Meet Cabaret's Hot Mama Jane Monheit

Special Features   Meet Cabaret's Hot Mama Jane Monheit
Cabaret writer David Drake chats with Jane Monheit, the jazz baby who is now a mom — and still nursing the Great American Songbook.
Jane Monheit
Jane Monheit


"Though I miss the 700 pounds of glitter a little bit — because, for God's sake, it's glitter! — I realize I don't need it to be beautiful," says Jane Monheit. "I don't need to be lathered with makeup and corseted to be beautiful." Is that really the reigning glamour girl of jazz speaking? Yup. Things have changed. To be precise: Monheit's become a mommy.

The sultry beauty first took the jazz world by storm a decade ago at the tender age of 21, when she nabbed a finalist spot in the 1998 Thelonious Monk Competition — and, subsequently, a record contract, a Billboard-topping album, a Grammy nomination and gigs at the best rooms around the globe. But with the birth eight months ago of Jack, her first child with drummer husband Rick Montalbano, the lady with the buttermilk chords is full-heartedly embracing the next chapter of her life.

"Motherhood has impacted me enormously," says Monheit, who begins a national tour in New York (from Jan. 20–Feb. 7) at Feinstein's at Loews Regency. "My priorities have changed so much.
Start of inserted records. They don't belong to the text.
-- ==== Sys2Proof/Machine/ExactCmd.lean ====
section
/-! DEFINITION. The commands on exact-match tables and learning (R150, R412), the glen's budgets (R146), and the events
of the update unit, the learning notifier, the scanner and the promotion engine. -/

namespace Sys2Proof.Machine
open Sys2Proof

/-! ### Register writes with their own rule (R122, R139, R151) -/

/-- The exact-match memory of a glen holds no valid entry. -/
def emEmpty (s : State) (g : Nat) : Bool := (emAll s g).isEmpty

/-- A write of EMT_HASH_SEED or of EMT_HASH_CFG.ROT, dropped with HASH_REFUSED set while an entry is valid (R122). -/
def hashSeedWrite (g : Nat) (v : Word) (s : State) : State :=
  if emEmpty s g then wr (emtSeed g) v s else wrBit (emtHashCfg g) 8 true s
def hashCfgWrite (g : Nat) (v : Word) (s : State) : State :=
  let s1 := if bit v 8 then wrBit (emtHashCfg g) 8 false s else s
  if fld v 0 5 = rdF s (emtHashCfg g) 0 5 then s1
  else if emEmpty s g then wrF (emtHashCfg g) 0 5 (fld v 0 5) s1 else wrBit (emtHashCfg g) 8 true s1

/-- A write of EMT_AGE_CFG: one with SCAN_SLOTS 0 is dropped; a TICK that becomes non-zero starts a pass (R139). -/
def ageCfgWrite (g : Nat) (v : Word) (s : State) : State :=
  if fld v 16 12 = 0 then s
  else
    let s1 := wrM (emtAgeCfg g) 0x0FFFFFFF v s
    if rdF s (emtAgeCfg g) 0 16 = 0 ∧ fld v 0 16 ≠ 0 then scanStart g (tickFrom g s.tim.cnt s1) else s1

/-- A value that EMT_TBL_CFG takes: one with LEARN or EVICT 3 is dropped. -/
def tblCfgTakes (v : Word) : Bool := fld v 1 2 != 3 && fld v 3 2 != 3
def tblCfgWrite (g t : Nat) (v : Word) (s : State) : State := if tblCfgTakes v then wrM (emtTblCfg g t) 0x003FFCFF v s else s

/-- The staged group of a glen's budgets, its commit, which takes effect at the next period boundary (R29, R433), and
its discard. -/
def glnBudget (g i : Nat) : Nat := glnBase g + 0x100 + 4 * i
def glnBudgetCommitReg (g : Nat) : Nat := glnBase g + 0x10C
def glnBudgetStat (g : Nat) : Nat := glnBase g + 0x110
def glnBudgetGroup (g a : Nat) : Bool := decide (glnBudget g 0 ≤ a) && decide (a < glnBudgetCommitReg g)
def glnBudgetFails (s : State) (g : Nat) : List Nat :=
  let v := fun i lo => fld (rdStg s (glnBudget g i)) lo 15
  if 16460 < v 0 0 + v 0 16 + v 1 0 + v 1 16 + v 2 0 then [1] else []
def glnBudgetCommit (g : Nat) (s : State) : State :=
  commitGroup (glnBudgetStat g) (glnBudgetCommitReg g) (glnBudgetGroup g) (glnBudgetFails s g)
    (armStaged (glnBudgetGroup g)) s
def glnBudgetDiscard (g : Nat) (s : State) : State :=
  discardGroup (glnBudgetStat g) (glnBudgetCommitReg g) (glnBudgetGroup g) s

/-! ### Commands -/

/-- The KEY that three payload words spell, word 0 lowest. -/
def key96 (f : Frame) (i : Nat) : Nat := (pw f i).toNat + (pw f (i + 1)).toNat * 2 ^ 32 + (pw f (i + 2)).toNat * 2 ^ 64
def key96Words (k : Nat) : List Word := [wd k, wd (k / 2 ^ 32), wd (k / 2 ^ 64)]

/-- The fifth result word of TBL_LOOKUP (R412). -/
def entryTail (e : EmEntry) : Word := wd (e.age + b2n e.isStatic * 2 ^ 12 + b2n e.valid * 2 ^ 13 + e.table * 2 ^ 14)

def bodyEmTableCfg : Body := fun _ f s =>
  lenIs f 8 s <| inRange (decide (pf f 0 2 30 = 0)) 0 s <| inRange (tblCfgTakes (pw f 1)) 1 s <|
  eachGlen f (fun g t => tblCfgWrite g (pf f 0 0 2) (pw f 1) t) s

def bodyEmKeyLayout : Body := fun _ f s =>
  lenIs f 36 s <| inRange (decide (pf f 0 6 26 = 0)) 0 s <|
  let k := pf f 0 0 6
  commitOn false f (fun g t =>
    let t1 := stgM (emtKeyHdr g k 0) 0xF7 (pw f 1) (stgM (emtKeyHdr g k 1) 0xF7 (pw f 5) t)
    let t2 := (List.range 3).foldl (fun x w => stgM (emtKeyBytes g k 0 w) 0x7F7F7F7F (pw f (2 + w))
      (stgM (emtKeyBytes g k 1 w) 0x7F7F7F7F (pw f (6 + w)) x)) t1
    keyCommit g t2) emtKeyStat s

def bodyEmPortCfg : Body := fun _ f s =>
  lenIs f 8 s <| inRange (decide (pf f 0 8 24 = 0) && portExists s (pf f 0 0 8)) 0 s <|
  ok [] (wrM (emtPortCfg (pf f 0 0 8)) 0x1FFF (pw f 1) s)

def bodyTblInsert : Body := fun _ f s =>
  lenIs f 20 s <| inRange (decide (pf f 0 3 29 = 0)) 0 s <|
  onUnits false f (fun g t x => opSubmit g (.emInsert (pf f 0 0 2) (key96 f 1) (pw f 4) (bit (pw f 0) 2)) (some t) x) s

def bodyTblDelete : Body := fun _ f s =>
  lenIs f 16 s <| inRange (decide (pf f 0 2 30 = 0)) 0 s <|
  onUnits false f (fun g t x => opSubmit g (.emDelete (pf f 0 0 2) (key96 f 1)) (some t) x) s

/-- A debug read of a glen's memory, charged to the debug budget, and a command that makes one: it waits for its slot (R27,
R438). -/
def debugRead (g m n : Nat) (s : State) : State := charge (glenMem g m) actDebug n s
def debugSlot (g m : Nat) (s : State) (k : State → CmdRes) : CmdRes :=
  needSlot [glenMem g m] actDebug s (k (debugRead g m 1 s))

def bodyTblLookup : Body := fun _ f s =>
  lenIs f 16 s <| inRange (decide (pf f 0 2 30 = 0)) 0 s <|
  scopeOne f 8 s fun g =>
    let table := pf f 0 0 2
    let k := key96 f 1
    let b := wd (homeBucket s g table k)
    debugSlot g 0 s fun s1 =>
    match emFind s g table k with
    | some h => ok ([wd (b2n h.inOvf * 256)] ++ key96Words k ++ [h.e.action, entryTail h.e, b]) s1
    | none => ok [wd rNotFound, 0, 0, 0, 0, 0, b] s1

/-- The payload of TBL_FLUSH is not laid down; this model's is: word 0 the table, word 1 [7:0] a port, [8] select that
port, [9] static entries, [10] entries that are not static.  DESIGN CHOICE (log entry 28) -/
def bodyTblFlush : Body := fun _ f s =>
  lenIs f 8 s <| inRange (decide (pf f 0 2 30 = 0)) 0 s <| inRange (decide (pf f 1 11 21 = 0)) 1 s <|
  onUnits false f (fun g t x => opSubmit g
    (.emFlush (pf f 0 0 2) (bit (pw f 1) 8) (pf f 1 0 8) (bit (pw f 1) 9) (bit (pw f 1) 10)) (some t) x) s

def bodyTblBulkInsert : Body := fun _ f s =>
  lenOk (decide (f.length % 16 = 0) && decide (16 ≤ f.length)) s <|
  onEntries false f (f.length / 16) (fun i g t x =>
    opSubmit g (.emInsert (f.opts % 4) (key96 f (4 * i)) (pw f (4 * i + 3)) (nbit f.opts 2)) (some t) x) s

/-- The next valid entry of a table from a position on: buckets slot by slot, then the overflow store. -/
def iterate (s : State) (g table start : Nat) : Option (Nat × EmHit) :=
  match (ofUnit s.glens.em g).find? (fun p => decide (start ≤ p.1) && p.2.valid && p.2.table == table) with
  | some p => some (p.1, ⟨false, p.1 % 4, p.2⟩)
  | none =>
    ((ovfValid s g).find? (fun p => decide (start ≤ 524288 + p.1) && p.2.e.table == table)).map
      (fun p => (524288 + p.1, ⟨true, p.1, p.2.e⟩))

/-- The payload of TBL_ITERATE is not laid down; this model's is: word 0 the table, word 1 the token, 0 to begin; the
answer's word 0 is the token that goes on, 0 at the end, and the entry follows as TBL_LOOKUP gives it.  DESIGN CHOICE (log entry 28) -/
def bodyTblIterate : Body := fun _ f s =>
  lenIs f 8 s <| inRange (decide (pf f 0 2 30 = 0)) 0 s <| inRange (decide ((pw f 1).toNat ≤ 524288 + 8192)) 1 s <|
  scopeOne f 8 s fun g =>
    debugSlot g 0 s fun s1 =>
    match iterate s g (pf f 0 0 2) (pw f 1).toNat with
    | some (n, h) => ok ([wd (n + 1)] ++ key96Words h.e.key ++ [h.e.action, entryTail h.e]) s1
    | none => ok [0, 0, 0, 0, 0, 0] s1

def bodyLearnRingCfg : Body := fun _ f s =>
  lenIs f 16 s <| inRange (decide (pf f 0 2 4 ≤ 8)) 0 s <|
  scopeOne f 8 s fun g =>
    let b := emtRing g
    ok [] (wrM (emtFilter g) 0xFFFF (pw f 3) (ringCfgWrite b 8 (pw f 0) (wr (b + 4) (pw f 2) (wrM b 0xFFFFF000 (pw f 1) s))))

/-- The payload of LEARN_POLICY is not laid down; this model's is: word 0 the table, word 1 0 OFF, 1 SAME_DIE,
2 ALL_GLENS.  DESIGN CHOICE (log entry 28) -/
def bodyLearnPolicy : Body := fun _ f s =>
  lenIs f 8 s <| inRange (decide (pf f 0 2 30 = 0)) 0 s <| inRange (decide ((pw f 1).toNat ≤ 2)) 1 s <|
  ok [] { s with glens := { s.glens with learnPol := tset 1 s.glens.learnPol (pf f 0 0 2) (pw f 1).toNat } }

def bodyAgeCfg : Body := fun _ f s =>
  lenIs f 4 s <| inRange (decide (pf f 0 16 12 ≠ 0)) 0 s <| eachGlen f (fun g t => ageCfgWrite g (pw f 0) t) s

def bodyGlenBudgetSet : Body := fun _ f s =>
  lenIs f 12 s <|
  let res := fun i => decide (pf f i 15 1 = 0) && decide (pf f i 31 1 = 0)
  inRange (res 0) 0 s <| inRange (res 1) 1 s <| inRange (res 2) 2 s <|
  commitOn false f (fun g t => glnBudgetCommit g (stgM (glnBudget g 0) 0x7FFF7FFF (pw f 0)
    (stgM (glnBudget g 1) 0x7FFF7FFF (pw f 1) (stgM (glnBudget g 2) 0x7FFF (pw f 2) t)))) glnBudgetStat s

def bodyTblCapacity : Body := fun _ f s =>
  lenIs f 0 s <| readUnits 8 f (fun g =>
    let used := ((ofUnit s.glens.em g).filter (fun p => p.2.valid)).length
    let ovf := (ovfValid s g).length
    let ret := (ofUnit s.glens.bktRetired g).length
    let ovfRet := (ofUnit s.glens.ovfRetired g).length
    [wd used, wd ovf, wd ((131072 - ret) * 4 - used + (8192 - ovfRet - ovf)), wd ret]) s

/-! ### Events -/

/-- The operation at the head of a memory's queue of the glen's update unit is granted its slots; `verifyFails` says that
its verify read found bad data twice (R126 to R131). -/
def execGlenUpdateOperation (g m : Nat) (verifyFails : Bool) (s : State) : Out3 :=
  if g < 8 ∧ m < 3 then .next (opServe g m (fun op => !isRouteOp op) verifyFails s) else .fault .illFormed

/-- The first promotion queued; one whose verify read fails keeps its overflow entry (R129, R132). -/
def promotionServe (g : Nat) (verifyFails : Bool) (s : State) : State :=
  let u := glenMem g 0
  match tget [] s.glens.promo g with
  | [] => s
  | b :: rest =>
    if hasSlot s u actLearn then
      let s1 := { s with glens := { s.glens with promo := tset [] s.glens.promo g rest } }
      match promotable s1 g b with
      | some (j, o, i) =>
        charge u actLearn 3 (if verifyFails then verifyFailed g b s1 else queuePromotion g b (promote g b j o i s1))
      | none => s1
    else waited u actLearn s

def execPromotion (g : Nat) (verifyFails : Bool) (s : State) : Out3 :=
  needs (decide (g < 8)) (if g < 8 then promotionServe g verifyFails s else s)

/-- A NEW or MOVED whose frame has proved good gets its slot (R134 to R136). -/
def execLearnNotifyService (x : LearnTry) (s : State) : Out3 :=
  if x.glen < 8 then .next (learnService x.glen x.verifyFails s) else .fault .illFormed

/-- A queued age refresh gets its slot (R138). -/
def execAgeRefresh (g : Nat) (s : State) : Out3 := if g < 8 then .next (ageRefresh g s) else .fault .illFormed

/-- The glen's aging tick falls due (R137). -/
def execAgeTick (g : Nat) (s : State) : Out3 := if g < 8 then .next (ageTick g s) else .fault .illFormed

/-- The scanner's next visit (R139). -/
def execAgeScanBucket (x : ScanRead) (s : State) : Out3 :=
  if x.glen < 8 then .next (ageScan x.glen x.bad s) else .fault .illFormed

/-- The moderation time of a ring has passed (R143, R394): its interrupt, provided PROD has advanced. -/
def ringDue (b modNs : Nat) (s : State) : Bool :=
  (ringSt s b).advanced &&
  match (ringSt s b).lastIrq with
  | none => true
  | some t => decide (modNs ≤ s.tim.cnt - t)

/-- A ring's interrupt when its moderation time is over. -/
def ringModerate (r : RingName) (s : State) : State :=
  let b := ringBase r
  match r with
  | .response m =>
    if ringDue b (rdF s (mbxReg m mbxIrqOff) 8 8 * 1000) s then
      completionSignal m (setRing b { ringSt s b with lastIrq := some s.tim.cnt, advanced := false } s)
    else s
  | _ => if ringDue b (rdF s (b + 8) 16 8 * 1000) s then ringIrq b s else s

def execRingIrqModeration (ring : RingName) (s : State) : Out3 :=
  if ringExists ring then .next (ringModerate ring s) else .fault .illFormed

/-! ### Replication by firmware (R145) -/

/-- The learn record with an index, as it was last written into the MP's memory at its place (R140). -/
def learnRecord (s : State) (g i : Nat) : Option (List Word) :=
  s.out.reverse.findSome? (fun o => match o with
    | .ring b j host a ws =>
      if b = emtRing g ∧ j = i ∧ host = false ∧ a = ringAddr s (emtRing g) 256 32 i then some ws else none
    | _ => none)

/-- The glens of a policy's scope for an origin. -/
def policyScope (s : State) (table g : Nat) : List Nat :=
  match tget 1 s.glens.learnPol table with
  | 0 => []
  | 1 => (List.range 4).map (fun i => 4 * dieOfGlen g + i)
  | _ => List.range 8

def originOf (s : State) (table k : Nat) : Option Nat :=
  (s.glens.origin.find? (fun o => o.1 == table && o.2.1 == k)).map (·.2.2)
def setOrigin (table k : Nat) (g : Option Nat) (s : State) : State :=
  let rest := s.glens.origin.filter (fun o => !(o.1 == table && o.2.1 == k))
  { s with glens := { s.glens with origin := match g with
      | some x => rest ++ [(table, k, x)]
      | none => rest } }

/-- An operation that firmware issues in each glen of a list that is not under test. -/
def issueAll (op : GlenOp) (gs : List Nat) (s : State) : State :=
  gs.foldl (fun t g => if outOfService t 2 g then t else (opSubmit g op none t).2) s

/-- The action that firmware copies: of the record of an INSERTED; with the ingress port for a MOVED, but as the static
entry has it where the entry is static; of a plain station for a NEW. -/
def originAction (ws : List Word) : Word :=
  let reason := fld (ws.getD 0 0) 0 8
  let port := fld (ws.getD 1 0) 0 8
  if reason = lrInserted ∨ bit (ws.getD 0 0) 10 = true then ws.getD 2 0
  else if reason = lrMoved then setFld (ws.getD 2 0) 14 8 port
  else actToPort port

/-- Firmware applies the policy to one record of glen g. -/
def replicate (g : Nat) (ws : List Word) (s : State) : State :=
  let w0 := ws.getD 0 0
  let reason := fld w0 0 8
  let table := fld w0 8 2
  let k := (ws.getD 4 0).toNat + (ws.getD 5 0).toNat * 2 ^ 32 + (ws.getD 6 0).toNat * 2 ^ 64
  if tget 1 s.glens.learnPol table = 0 then s
  else if reason = lrNew ∨ reason = lrMoved ∨ reason = lrInserted then
    issueAll (.emInsert table k (originAction ws) (bit w0 10)) (policyScope s table g) (setOrigin table k (some g) s)
  else if reason = lrAged then
    match originOf s table k with
    | none => s
    | some o =>
      if o = g then issueAll (.emDelete table k) (List.range 8) (setOrigin table k none s)
      else
        match emFind s o table k with
        | some h => issueAll (.emInsert table k h.e.action h.e.isStatic) [g] s
        | none => s
  else s

/-- Firmware reads the next record of a learn ring it owns, applies the policy and moves CONS on. -/
def learnConsume (g : Nat) (s : State) : State :=
  let b := emtRing g
  let i := (rd s (b + 0x10)).toNat
  if !fwRestored s || !rdBit s (b + 8) 0 || rdBit s (b + 8) 1 || ringFill s b == 0 then s
  else
    match learnRecord s g i with
    | none => s
    | some ws => wr (b + 0x10) (wd (i + 1)) (replicate g ws s)

def execLearnReplicate (g : Nat) (s : State) : Out3 := if g < 8 then .next (learnConsume g s) else .fault .illFormed

end Sys2Proof.Machine
end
I can enjoy work in a way that I never could before, because I'm not taking it so seriously. I'm a completely different person in my work now." For example? "I have much more fun onstage! I'm not so concerned about everything being perfect all the time. Like, I can just let all of that go and enjoy the really fun parts of my work, because the really super important part of my life now is about being a mother. I don't have to be terrified about every little thing at work. It's just my job.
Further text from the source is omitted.